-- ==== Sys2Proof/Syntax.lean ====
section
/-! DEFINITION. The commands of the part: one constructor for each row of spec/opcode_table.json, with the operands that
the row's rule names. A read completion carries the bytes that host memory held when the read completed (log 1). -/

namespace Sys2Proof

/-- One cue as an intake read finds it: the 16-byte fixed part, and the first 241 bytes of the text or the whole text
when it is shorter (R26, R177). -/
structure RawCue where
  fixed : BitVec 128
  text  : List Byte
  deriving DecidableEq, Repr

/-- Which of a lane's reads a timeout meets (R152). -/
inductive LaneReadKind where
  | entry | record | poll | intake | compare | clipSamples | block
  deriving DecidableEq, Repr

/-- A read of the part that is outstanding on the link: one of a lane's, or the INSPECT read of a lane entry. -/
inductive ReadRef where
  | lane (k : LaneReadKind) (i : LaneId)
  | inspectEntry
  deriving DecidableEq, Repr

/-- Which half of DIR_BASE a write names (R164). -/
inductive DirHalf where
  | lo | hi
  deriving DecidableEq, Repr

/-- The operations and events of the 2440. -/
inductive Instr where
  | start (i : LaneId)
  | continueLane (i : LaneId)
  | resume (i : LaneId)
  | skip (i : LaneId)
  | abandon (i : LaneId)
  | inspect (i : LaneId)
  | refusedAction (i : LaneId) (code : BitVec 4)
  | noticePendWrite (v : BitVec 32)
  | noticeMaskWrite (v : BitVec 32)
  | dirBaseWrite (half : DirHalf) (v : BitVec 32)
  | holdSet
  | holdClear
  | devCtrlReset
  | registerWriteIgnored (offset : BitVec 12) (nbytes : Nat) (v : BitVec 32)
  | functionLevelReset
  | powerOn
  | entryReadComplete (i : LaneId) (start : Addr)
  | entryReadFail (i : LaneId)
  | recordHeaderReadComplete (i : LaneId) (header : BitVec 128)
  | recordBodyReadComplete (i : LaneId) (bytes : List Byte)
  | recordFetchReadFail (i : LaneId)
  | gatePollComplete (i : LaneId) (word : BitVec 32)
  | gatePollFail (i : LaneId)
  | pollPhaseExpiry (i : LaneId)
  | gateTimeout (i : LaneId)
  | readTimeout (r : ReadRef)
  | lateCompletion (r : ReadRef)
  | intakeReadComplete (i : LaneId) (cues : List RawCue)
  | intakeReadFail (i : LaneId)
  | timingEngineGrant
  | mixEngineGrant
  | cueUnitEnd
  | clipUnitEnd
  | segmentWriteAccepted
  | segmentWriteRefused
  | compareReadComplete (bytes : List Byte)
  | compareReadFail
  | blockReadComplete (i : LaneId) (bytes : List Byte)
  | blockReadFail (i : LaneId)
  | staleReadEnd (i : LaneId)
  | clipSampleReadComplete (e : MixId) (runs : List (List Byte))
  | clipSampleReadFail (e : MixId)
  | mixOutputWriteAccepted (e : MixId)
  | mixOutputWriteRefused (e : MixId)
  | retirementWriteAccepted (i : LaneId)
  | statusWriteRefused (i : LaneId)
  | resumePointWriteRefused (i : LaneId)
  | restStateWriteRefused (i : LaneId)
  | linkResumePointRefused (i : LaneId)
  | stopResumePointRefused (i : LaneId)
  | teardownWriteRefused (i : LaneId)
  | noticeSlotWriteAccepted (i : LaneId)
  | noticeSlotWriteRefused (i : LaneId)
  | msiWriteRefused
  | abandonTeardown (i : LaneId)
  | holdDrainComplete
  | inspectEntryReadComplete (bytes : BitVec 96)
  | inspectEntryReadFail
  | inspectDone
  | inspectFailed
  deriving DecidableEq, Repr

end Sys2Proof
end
┄┄┄┄┄┄┄┄┄┄
§ **PROBLEM**
Using the listing above, transcribe every entry exactly.

§ **REPLY TO THE TASK**
-- ==== Sys2Proof/Syntax.lean ====
section
/-! DEFINITION. The commands of the part: one constructor for each row of spec/opcode_table.json, with the operands that
the row's rule names. A read completion carries the bytes that host memory held when the read completed (log 1). -/

namespace Sys2Proof

/-- One cue as an intake read finds it: the 16-byte fixed part, and the first 241 bytes of the text or the whole text
when it is shorter (R26, R177). -/
structure RawCue where
  fixed : BitVec 128
  text  : List Byte
  deriving DecidableEq, Repr

/-- Which of a lane's reads a timeout meets (R152). -/
inductive LaneReadKind where
  | entry | record | poll | intake | compare | clipSamples | block
  deriving DecidableEq, Repr

/-- A read of the part that is outstanding on the link: one of a lane's, or the INSPECT read of a lane entry. -/
inductive ReadRef where
  | lane (k : LaneReadKind) (i : LaneId)
  | inspectEntry
  deriving DecidableEq, Repr

/-- Which half of DIR_BASE a write names (R164). -/
inductive DirHalf where
  | lo | hi
  deriving DecidableEq, Repr

/-- The operations and events of the 2440. -/
inductive Instr where
  | start (i : LaneId)
  | continueLane (i : LaneId)
  | resume (i : LaneId)
  | skip (i : LaneId)
  | abandon (i : LaneId)
  | inspect (i : LaneId)
  | refusedAction (i : LaneId) (code : BitVec 4)
  | noticePendWrite (v : BitVec 32)
  | noticeMaskWrite (v : BitVec 32)
  | dirBaseWrite (half : DirHalf) (v : BitVec 32)
  | holdSet
  | holdClear
  | devCtrlReset
  | registerWriteIgnored (offset : BitVec 12) (nbytes : Nat) (v : BitVec 32)
  | functionLevelReset
  | powerOn
  | entryReadComplete (i : LaneId) (start : Addr)
  | entryReadFail (i : LaneId)
  | recordHeaderReadComplete (i : LaneId) (header : BitVec 128)
  | recordBodyReadComplete (i : LaneId) (bytes : List Byte)
  | recordFetchReadFail (i : LaneId)
  | gatePollComplete (i : LaneId) (word : BitVec 32)
  | gatePollFail (i : LaneId)
  | pollPhaseExpiry (i : LaneId)
  | gateTimeout (i : LaneId)
  | readTimeout (r : ReadRef)
  | lateCompletion (r : ReadRef)
  | intakeReadComplete (i : LaneId) (cues : List RawCue)
  | intakeReadFail (i : LaneId)
  | timingEngineGrant
  | mixEngineGrant
  | cueUnitEnd
  | clipUnitEnd
  | segmentWriteAccepted
  | segmentWriteRefused
  | compareReadComplete (bytes : List Byte)
  | compareReadFail
  | blockReadComplete (i : LaneId) (bytes : List Byte)
  | blockReadFail (i : LaneId)
  | staleReadEnd (i : LaneId)
  | clipSampleReadComplete (e : MixId) (runs : List (List Byte))
  | clipSampleReadFail (e : MixId)
  | mixOutputWriteAccepted (e : MixId)
  | mixOutputWriteRefused (e : MixId)
  | retirementWriteAccepted (i : LaneId)
  | statusWriteRefused (i : LaneId)
  | resumePointWriteRefused (i : LaneId)
  | restStateWriteRefused (i : LaneId)
  | linkResumePointRefused (i : LaneId)
  | stopResumePointRefused (i : LaneId)
  | teardownWriteRefused (i : LaneId)
  | noticeSlotWriteAccepted (i : LaneId)
  | noticeSlotWriteRefused (i : LaneId)
  | msiWriteRefused
  | abandonTeardown (i : LaneId)
  | holdDrainComplete
  | inspectEntryReadComplete (bytes : BitVec 96)
  | inspectEntryReadFail
  | inspectDone
  | inspectFailed
  deriving DecidableEq, Repr

end Sys2Proof
end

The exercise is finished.